## Records for the exercise
_ _ _ _ _ _ _
-- ==== Sys2Proof/Machine/Models.lean ====
section
/-! DEFINITION. Protection models: schedule, validity, tables, the law of the standard image, cover, the passive monitor (11,
12 R370). -/

namespace Sys2Proof.Machine

open Sys2Proof

-- ---------------------------------------------------------------- schedule (R315, R318, R319)

def State.loopRate (s : State) : Nat := s.frate * s.m

/-- nM. -/
def State.nM (s : State) : Nat := max 1 (s.loopRate / 48000)

/-- The flock's model image. -/
def State.mdlImage (s : State) (f : Nat) : Option Image := (s.meng f).img.map s.image

def State.updMdl (s : State) (ch : Nat) (g : Mdl → Mdl) : State := s.updChan ch (fun c => { c with mdl := g c.mdl })

/-- Live channels of a flock with a valid model, in ascending position. -/
def State.validOf (s : State) (f : Nat) : List Nat := s.posSort ((s.chansOfFlock f).filter (fun ch => (s.chan ch).mdl.valid))

/-- The left side of R318 for nv own and nc neighbouring models. -/
def State.sched (s : State) (f nv nc : Nat) : Nat := 104 + nv * (24 + ((s.mdlImage f).map (·.wcc)).getD 0) + nc * 486

def State.schedFits (s : State) (f nv nc : Nat) : Bool := decide (s.sched f nv nc ≤ s.nM * s.loopCc)

/-- The conditions of R319 other than R318. -/
def State.mdlReady (s : State) (ch : Nat) : Bool :=
  let c := s.chan ch
  (s.meng c.flock).img.isSome && c.mdl.swapped && c.st != .deleting &&
    decide (128 + 2 * s.stateBytes ch + regionBytes c.adm.motion ≤ c.adm.wsKib * 1024)

/-- Admit models one after the other while R318 holds on both engines. -/
def State.admitModels (s : State) : List Nat → List Nat → List Nat
  | [], ok => ok
  | ch :: r, ok =>
    let f := (s.chan ch).flock
    let n (g : Nat) : Nat := (ok.filter (fun i => (s.chan i).flock == g)).length
    let g := f ^^^ 1
    if s.schedFits f (n f + 1) (n g) && s.schedFits g (n g) (n f + 1) then s.admitModels r (ok ++ [ch])
    else s.admitModels r ok

/-- The model state of a channel, the first 64 bytes of its model region (R322, R344); their layout is the model's (log 150).
A channel without a valid model has none (log 93). -/
def State.mst (s : State) (ch : Nat) : MState :=
  if !(s.chan ch).mdl.valid then MState.none else
  let u (o n : Nat) : Nat := s.wsVal ch ((s.chan ch).region + o) n
  { tc := sx 32 (u 0 4), tb := sx 32 (u 4 4), msa := u 8 4, g := u 12 2, x := sx 16 (u 14 2), v := sx 16 (u 16 2)
    overN := u 18 1, warn := u 19 1 == 1 }

/-- The bytes of a model state. -/
def MState.bytes (m : MState) : List (BitVec 8) :=
  leBytes 4 (ux 32 (sat32 m.tc).1) ++ leBytes 4 (ux 32 (sat32 m.tb).1) ++ leBytes 4 m.msa ++ leBytes 2 m.g ++
    leBytes 2 (ux 16 (sat16 m.x).1) ++ leBytes 2 (ux 16 (sat16 m.v).1) ++ leBytes 1 m.overN ++ leBytes 1 (b2n m.warn)

def putMst (ch : Nat) (m : MState) (s : State) : State := s.putWs ch (s.chan ch).region m.bytes

/-- Validity is evaluated again: the models that are valid stay so in ascending position while R318 holds, then the others
are taken (R319). A model that becomes valid starts with FIRST (R329). -/
def evalModels (s : State) : State :=
  let all := (List.range 32).flatMap (fun f => s.posSort (s.chansOfFlock f)) |>.filter s.mdlReady
  let ok := s.admitModels (all.filter (fun ch => (s.chan ch).mdl.valid) ++ all.filter (fun ch => !(s.chan ch).mdl.valid)) []
  each s.liveChans (fun ch s =>
    let v := ok.contains ch
    if v = (s.chan ch).mdl.valid then s
    else if v then s.updMdl ch (fun x => { x with valid := true, first := true, got := true, without := 0 })
    else (putMst ch MState.none s).updMdl ch (fun x => { x with valid := false })) s

-- ---------------------------------------------------------------- tables (R337 to R341)

/-- Limits in effect from a parameter table (R338): the table's where it is not 0 and smaller. -/
def limitOf (tab own : Nat) : Nat := if tab = 0 then own else min tab own
def Chan.tlim (c : Chan) (p : Mdl) : Nat := limitOf (p.pv 0x28 2) c.adm.temp
def Chan.xlim (c : Chan) (p : Mdl) : Nat := limitOf (p.pv 0x58 4) c.adm.exc
def Chan.vlim (c : Chan) (p : Mdl) : Nat := limitOf (p.pv 0x5C 4) c.adm.vel

/-- A gain word for num / den: the nearest, with the SH that keeps |M| largest (R223, R339). -/
def gainWord (num den : Nat) : Nat :=
  let m (sh : Nat) : Int := if den = 0 then 32768 else roundDiv (num * 32768 : Nat) (den * 2 ^ sh : Nat)
  match (List.range 16).find? (fun sh => decide (m sh ≤ 32767)) with
  | some sh => sh * 65536 + (m sh).toNat
  | none => 15 * 65536 + 32767

/-- The value of a gain word, times 2 ^ 15. -/
def gainVal (w : Nat) : Int := sx 16 w * (2 ^ (w / 65536 % 16) : Nat)

/-- A temperature in 0.1 °C as °C × 64 in 16 bits, the nearest that they hold (R339). -/
def tenths (x : Nat) : Int := min 32767 (roundDiv (x * 64 : Nat) 10)

/-- Bytes of a bank built from parameters (R339). -/
def Chan.tableBytes (c : Chan) (b : BankSrc) : List (BitVec 8) :=
  let tt := 48 * b.nM
  let lr := b.loopRate
  let cc := b.pv 0x18 4
  let cb := b.pv 0x1C 4
  let rcb := b.pv 0x20 4
  let rba := b.pv 0x24 4
  let k64 (x : Nat) : Nat := ux 16 (tenths x)
  let sq (ma : Nat) : Nat := ux 32 (roundDiv (ma * ma * 65536 : Nat) 1000000)
  let thermal := leBytes 4 b.seq ++ leBytes 4 b.res ++
    ([gainWord (tt * 1000) (lr * cc), gainWord (tt * 1000000) (lr * cc * rcb), gainWord (tt * 1000000) (lr * cb * rcb),
      gainWord (tt * 1000000) (lr * cb * rba), gainWord b.res 1000000, gainWord (b.pv 0x14 2) 1000000]).flatMap (leBytes 4) ++
    leBytes 2 (k64 b.tlim) ++ leBytes 2 (k64 (b.pv 0x16 2)) ++ leBytes 4 (sq c.adm.irms) ++ leBytes 2 (b.pv 0x36 2) ++
    leBytes 2 (k64 (b.pv 0x2A 2)) ++ leBytes 4 (sq (b.pv 0x30 2)) ++ leBytes 2 (b.pv 0x32 2) ++ leBytes 14 0
  if c.adm.motion = 0 then thermal else thermal ++ b.motion

/-- Workspace offset of a bank. -/
def Chan.bankAt (c : Chan) (b : Bool) : Nat := c.region + 64 + (if b then bankBytes c.adm.motion else 0)

/-- What a bank was built from. -/
def Mdl.src (x : Mdl) (b : Bool) : BankSrc := if b then x.bk1 else x.bk0

/-- A build of the latest parameters starts, superseding one in progress (R341). -/
def startBuild (ch : Nat) (s : State) : State :=
  s.updChan ch (fun c =>
    let x := c.mdl
    let p : Mdl := { x with par := x.parN }
    { c with mdl := { x with
      building := true, seq := x.seq + 1
      job := { par := x.parN, res := x.resN, tlim := c.tlim p, xlim := c.xlim p, vlim := c.vlim p, frate := s.frate, mLog2 := s.mLog2
               volt := s.regField (foldCfg c.foldIx) 0 7, seq := x.seq + 1, reb := x.rebuild, own := x.opn } } })

/-- Every table of the module is rebuilt for a change of rate (R341); ARM waits for a table of the new rate (R319). -/
def rebuildAll (s : State) : State :=
  each (s.liveChans.filter (fun ch => !(s.chan ch).mdl.parN.isEmpty && (s.chan ch).st != .deleting)) (fun ch s =>
    startBuild ch (s.updMdl ch (fun x =>
      { x with rebuild := true, bk0 := { x.bk0 with reb := false }, bk1 := { x.bk1 with reb := false } }))) s

/-- TABLE_BUILD_DONE: the other bank holds the table and the swap is pending (R339, R340). -/
def execTableBuildDone (ch : Fin 512) (s : State) : Res :=
  let c := s.chan ch.val
  if !c.mdl.building || !c.live || c.st == .deleting then .next s
  else
    let s := s.putWs ch.val (c.bankAt (!c.mdl.bank)) (c.tableBytes c.mdl.job)
    .next (s.updMdl ch.val (fun x =>
      let x := { x with building := false, swapPend := true }
      if x.bank then { x with bk0 := x.job } else { x with bk1 := x.job }))

/-- TABLE_SWAP: at B(j) the new bank is active; a MODEL.TABLE that it carries completes, which no later swap does again; a re-fit that waited
builds (R304, R340, R342). -/
def execTableSwap (ch : Fin 512) (s : State) : Res :=
  let c := s.chan ch.val
  if !c.mdl.swapPend || c.st == .deleting then .next s
  else
    let b := c.mdl.src (!c.mdl.bank)
    let s := s.updMdl ch.val (fun x =>
      { x with swapPend := false, swapped := true, bank := !x.bank, par := b.par, res := b.res, opn := x.opn && !b.own
               rebuild := x.rebuild && !b.reb })
    let s := if b.own then s.updMdl ch.val (fun x =>
        { x with job := { x.job with own := false }, bk0 := { x.bk0 with own := false }, bk1 := { x.bk1 with own := false } }) else s
    let s := mdlEvent ch.val 4 0 (s.bump (mdlReg c.adm.first 0x28))
    let s := if b.own then finishObj opModelTable (3, ch.val) stOk s else s
    let s := if c.mdl.refitWait then startBuild ch.val (s.updMdl ch.val (fun x => { x with refitWait := false })) else s
    .next (evalModels s)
_ _ _ _ _ _ _
## Work to be completed
Using the listing above, return word for word each line from the one that has "validity, tables, the" through the one that has "both engines. -/", and no line outside that range.

## Result below
/-! DEFINITION. Protection models: schedule, validity, tables, the law of the standard image, cover, the passive monitor (11,
12 R370). -/

namespace Sys2Proof.Machine

open Sys2Proof

-- ---------------------------------------------------------------- schedule (R315, R318, R319)

def State.loopRate (s : State) : Nat := s.frate * s.m

/-- nM. -/
def State.nM (s : State) : Nat := max 1 (s.loopRate / 48000)

/-- The flock's model image. -/
def State.mdlImage (s : State) (f : Nat) : Option Image := (s.meng f).img.map s.image

def State.updMdl (s : State) (ch : Nat) (g : Mdl → Mdl) : State := s.updChan ch (fun c => { c with mdl := g c.mdl })

/-- Live channels of a flock with a valid model, in ascending position. -/
def State.validOf (s : State) (f : Nat) : List Nat := s.posSort ((s.chansOfFlock f).filter (fun ch => (s.chan ch).mdl.valid))

/-- The left side of R318 for nv own and nc neighbouring models. -/
def State.sched (s : State) (f nv nc : Nat) : Nat := 104 + nv * (24 + ((s.mdlImage f).map (·.wcc)).getD 0) + nc * 486

def State.schedFits (s : State) (f nv nc : Nat) : Bool := decide (s.sched f nv nc ≤ s.nM * s.loopCc)

/-- The conditions of R319 other than R318. -/
def State.mdlReady (s : State) (ch : Nat) : Bool :=
  let c := s.chan ch
  (s.meng c.flock).img.isSome && c.mdl.swapped && c.st != .deleting &&
    decide (128 + 2 * s.stateBytes ch + regionBytes c.adm.motion ≤ c.adm.wsKib * 1024)

/-- Admit models one after the other while R318 holds on both engines. -/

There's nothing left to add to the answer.